--- START ---

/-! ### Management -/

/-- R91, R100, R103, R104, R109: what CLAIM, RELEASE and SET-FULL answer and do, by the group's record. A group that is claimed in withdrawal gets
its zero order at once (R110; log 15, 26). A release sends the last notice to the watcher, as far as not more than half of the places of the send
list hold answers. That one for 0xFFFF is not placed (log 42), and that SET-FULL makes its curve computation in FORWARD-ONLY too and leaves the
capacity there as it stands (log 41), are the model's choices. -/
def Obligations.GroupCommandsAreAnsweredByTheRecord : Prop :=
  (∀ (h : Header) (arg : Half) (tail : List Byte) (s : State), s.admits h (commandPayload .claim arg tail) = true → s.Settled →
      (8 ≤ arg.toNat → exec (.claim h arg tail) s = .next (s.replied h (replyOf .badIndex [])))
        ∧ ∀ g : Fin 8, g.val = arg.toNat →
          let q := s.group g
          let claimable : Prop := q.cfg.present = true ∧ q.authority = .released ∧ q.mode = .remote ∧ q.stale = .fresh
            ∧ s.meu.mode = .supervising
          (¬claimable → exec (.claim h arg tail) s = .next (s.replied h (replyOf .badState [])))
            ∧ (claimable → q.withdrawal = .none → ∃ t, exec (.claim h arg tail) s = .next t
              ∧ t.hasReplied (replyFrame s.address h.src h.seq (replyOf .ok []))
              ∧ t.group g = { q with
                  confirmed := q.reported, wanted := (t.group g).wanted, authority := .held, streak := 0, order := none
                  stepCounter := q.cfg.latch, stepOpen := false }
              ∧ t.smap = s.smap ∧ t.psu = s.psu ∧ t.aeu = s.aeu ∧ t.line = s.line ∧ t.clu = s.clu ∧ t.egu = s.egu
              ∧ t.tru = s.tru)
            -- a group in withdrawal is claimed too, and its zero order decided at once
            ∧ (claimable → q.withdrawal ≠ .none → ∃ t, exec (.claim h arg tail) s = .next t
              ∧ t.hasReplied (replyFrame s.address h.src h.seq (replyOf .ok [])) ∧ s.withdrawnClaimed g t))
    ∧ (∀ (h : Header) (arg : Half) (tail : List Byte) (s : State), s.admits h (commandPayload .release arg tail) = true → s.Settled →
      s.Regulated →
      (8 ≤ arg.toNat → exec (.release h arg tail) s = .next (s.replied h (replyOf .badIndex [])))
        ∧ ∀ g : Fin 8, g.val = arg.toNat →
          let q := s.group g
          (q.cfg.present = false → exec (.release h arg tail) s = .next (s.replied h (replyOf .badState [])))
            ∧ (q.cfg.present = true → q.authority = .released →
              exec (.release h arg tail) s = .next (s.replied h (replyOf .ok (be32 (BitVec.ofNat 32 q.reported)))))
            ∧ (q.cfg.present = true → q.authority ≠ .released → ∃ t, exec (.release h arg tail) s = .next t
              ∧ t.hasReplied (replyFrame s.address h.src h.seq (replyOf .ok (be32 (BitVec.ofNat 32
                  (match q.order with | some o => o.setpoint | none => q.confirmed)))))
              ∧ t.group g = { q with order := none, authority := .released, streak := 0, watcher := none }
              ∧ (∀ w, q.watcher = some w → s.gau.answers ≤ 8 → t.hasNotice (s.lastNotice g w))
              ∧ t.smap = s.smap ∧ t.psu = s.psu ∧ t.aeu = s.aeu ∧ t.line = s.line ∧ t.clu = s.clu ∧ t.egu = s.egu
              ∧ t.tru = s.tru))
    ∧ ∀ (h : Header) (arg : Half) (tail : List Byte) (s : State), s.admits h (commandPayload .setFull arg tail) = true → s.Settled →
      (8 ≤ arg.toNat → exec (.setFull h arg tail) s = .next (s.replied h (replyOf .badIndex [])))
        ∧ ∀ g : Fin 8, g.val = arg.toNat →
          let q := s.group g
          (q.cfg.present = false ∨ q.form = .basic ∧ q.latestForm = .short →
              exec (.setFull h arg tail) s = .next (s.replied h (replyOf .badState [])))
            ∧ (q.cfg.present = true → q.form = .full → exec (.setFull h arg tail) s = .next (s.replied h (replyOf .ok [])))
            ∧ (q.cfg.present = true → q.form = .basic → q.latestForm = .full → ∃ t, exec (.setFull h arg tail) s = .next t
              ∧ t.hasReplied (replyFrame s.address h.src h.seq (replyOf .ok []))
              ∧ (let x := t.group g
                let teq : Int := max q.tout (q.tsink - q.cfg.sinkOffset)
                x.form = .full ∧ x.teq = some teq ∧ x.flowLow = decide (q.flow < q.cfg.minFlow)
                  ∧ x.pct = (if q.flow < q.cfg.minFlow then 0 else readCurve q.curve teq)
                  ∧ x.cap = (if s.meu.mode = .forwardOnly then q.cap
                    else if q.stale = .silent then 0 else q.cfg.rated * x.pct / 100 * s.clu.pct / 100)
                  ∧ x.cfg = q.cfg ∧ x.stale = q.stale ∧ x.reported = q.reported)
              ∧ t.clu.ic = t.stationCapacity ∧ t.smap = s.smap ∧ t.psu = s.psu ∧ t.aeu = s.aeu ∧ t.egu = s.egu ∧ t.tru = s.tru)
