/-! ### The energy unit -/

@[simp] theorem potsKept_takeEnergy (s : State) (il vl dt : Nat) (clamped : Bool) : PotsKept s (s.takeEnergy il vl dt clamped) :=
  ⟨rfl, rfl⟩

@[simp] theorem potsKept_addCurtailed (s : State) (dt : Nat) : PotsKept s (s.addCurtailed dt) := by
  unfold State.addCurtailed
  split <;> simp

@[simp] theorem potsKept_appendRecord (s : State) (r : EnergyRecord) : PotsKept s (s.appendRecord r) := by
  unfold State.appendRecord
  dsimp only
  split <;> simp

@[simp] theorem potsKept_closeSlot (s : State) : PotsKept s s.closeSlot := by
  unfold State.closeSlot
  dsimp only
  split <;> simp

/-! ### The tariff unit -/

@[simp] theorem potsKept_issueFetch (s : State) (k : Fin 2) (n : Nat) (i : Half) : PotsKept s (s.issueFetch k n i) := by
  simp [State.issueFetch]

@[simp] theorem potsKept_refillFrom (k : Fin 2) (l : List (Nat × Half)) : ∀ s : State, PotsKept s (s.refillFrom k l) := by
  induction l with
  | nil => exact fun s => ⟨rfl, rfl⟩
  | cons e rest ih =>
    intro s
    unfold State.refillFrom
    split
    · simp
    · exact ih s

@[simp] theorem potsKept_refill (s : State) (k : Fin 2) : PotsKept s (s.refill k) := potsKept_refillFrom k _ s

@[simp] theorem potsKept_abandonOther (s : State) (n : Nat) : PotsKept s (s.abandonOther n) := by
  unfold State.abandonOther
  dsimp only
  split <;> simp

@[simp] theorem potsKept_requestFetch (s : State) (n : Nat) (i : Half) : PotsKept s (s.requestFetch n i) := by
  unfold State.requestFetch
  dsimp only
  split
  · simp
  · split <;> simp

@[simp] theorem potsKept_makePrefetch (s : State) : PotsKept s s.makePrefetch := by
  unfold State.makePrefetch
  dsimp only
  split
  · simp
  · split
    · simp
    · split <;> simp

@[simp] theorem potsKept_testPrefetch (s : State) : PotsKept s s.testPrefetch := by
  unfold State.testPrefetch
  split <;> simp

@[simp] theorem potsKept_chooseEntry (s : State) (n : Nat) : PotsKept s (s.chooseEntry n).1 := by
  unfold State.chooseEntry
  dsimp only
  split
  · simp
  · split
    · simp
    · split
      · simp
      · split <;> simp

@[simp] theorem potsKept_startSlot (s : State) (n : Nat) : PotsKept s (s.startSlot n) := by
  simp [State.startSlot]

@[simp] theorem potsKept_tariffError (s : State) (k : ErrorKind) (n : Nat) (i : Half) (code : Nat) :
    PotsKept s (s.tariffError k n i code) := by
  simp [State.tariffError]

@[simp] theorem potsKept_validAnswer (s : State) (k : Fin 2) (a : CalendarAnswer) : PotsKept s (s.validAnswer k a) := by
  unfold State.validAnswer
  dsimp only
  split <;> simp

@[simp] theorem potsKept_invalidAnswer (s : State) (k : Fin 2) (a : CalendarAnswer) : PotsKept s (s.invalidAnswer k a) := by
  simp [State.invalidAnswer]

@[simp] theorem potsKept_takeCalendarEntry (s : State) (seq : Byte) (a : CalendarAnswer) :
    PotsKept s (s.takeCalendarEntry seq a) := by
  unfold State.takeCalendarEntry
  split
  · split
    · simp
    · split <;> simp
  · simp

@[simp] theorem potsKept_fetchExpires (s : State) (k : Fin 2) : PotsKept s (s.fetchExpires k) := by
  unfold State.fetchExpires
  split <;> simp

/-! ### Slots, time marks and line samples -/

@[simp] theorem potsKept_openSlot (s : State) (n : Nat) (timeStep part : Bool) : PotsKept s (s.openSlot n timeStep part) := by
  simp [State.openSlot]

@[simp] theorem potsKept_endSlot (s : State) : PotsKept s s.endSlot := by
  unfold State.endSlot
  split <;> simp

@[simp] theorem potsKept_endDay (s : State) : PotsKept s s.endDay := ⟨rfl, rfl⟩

--- END ---

### WORK REQUIRED
Set the entries down again exactly, beginning with their first line and ending with the line that contains "h (commandPayload .claim"; omit all other lines.

### SOLVED PROBLEM
/-! ### Management -/

/-- R91, R100, R103, R104, R109: what CLAIM, RELEASE and SET-FULL answer and do, by the group's record. A group that is claimed in withdrawal gets
its zero order at once (R110; log 15, 26). A release sends the last notice to the watcher, as far as not more than half of the places of the send
list hold answers. That one for 0xFFFF is not placed (log 42), and that SET-FULL makes its curve computation in FORWARD-ONLY too and leaves the
capacity there as it stands (log 41), are the model's choices. -/
def Obligations.GroupCommandsAreAnsweredByTheRecord : Prop :=
  (∀ (h : Header) (arg : Half) (tail : List Byte) (s : State), s.admits h (commandPayload .claim arg tail) = true → s.Settled →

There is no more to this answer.